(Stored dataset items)
* * * * * * * * *

-- ==== Sys2Proof/Machine/Control.lean ====
section
/-! DEFINITION. The operation `RST` (spec 42_control.md R140). -/

namespace Sys2Proof.Machine

/-- The registers after `RST` (R33, R140). "`buf` and `txb` are not written: their contents become unspecified": nothing is
listed any more, and the generation of the unspecified contents moves on (log 4). -/
def State.resetBlock (s : State) : State :=
  { s with blk := .reset, started := true, resetGen := s.resetGen + 1 }

/-- `RST` (R140): performed in every state, before the first `RST` too (R180). -/
def execRst (s : State) : Outcome :=
  .next ((((s.attempt .performed).emit .tcancel).emit (.dir .receive)).resetBlock)

end Sys2Proof.Machine
end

* * * * * * * * *

» What to produce: Wherever the string "resetBlock" appears in the records, copy the whole line.

» Response area:
def State.resetBlock (s : State) : State :=
  .next ((((s.attempt .performed).emit .tcancel).emit (.dir .receive)).resetBlock)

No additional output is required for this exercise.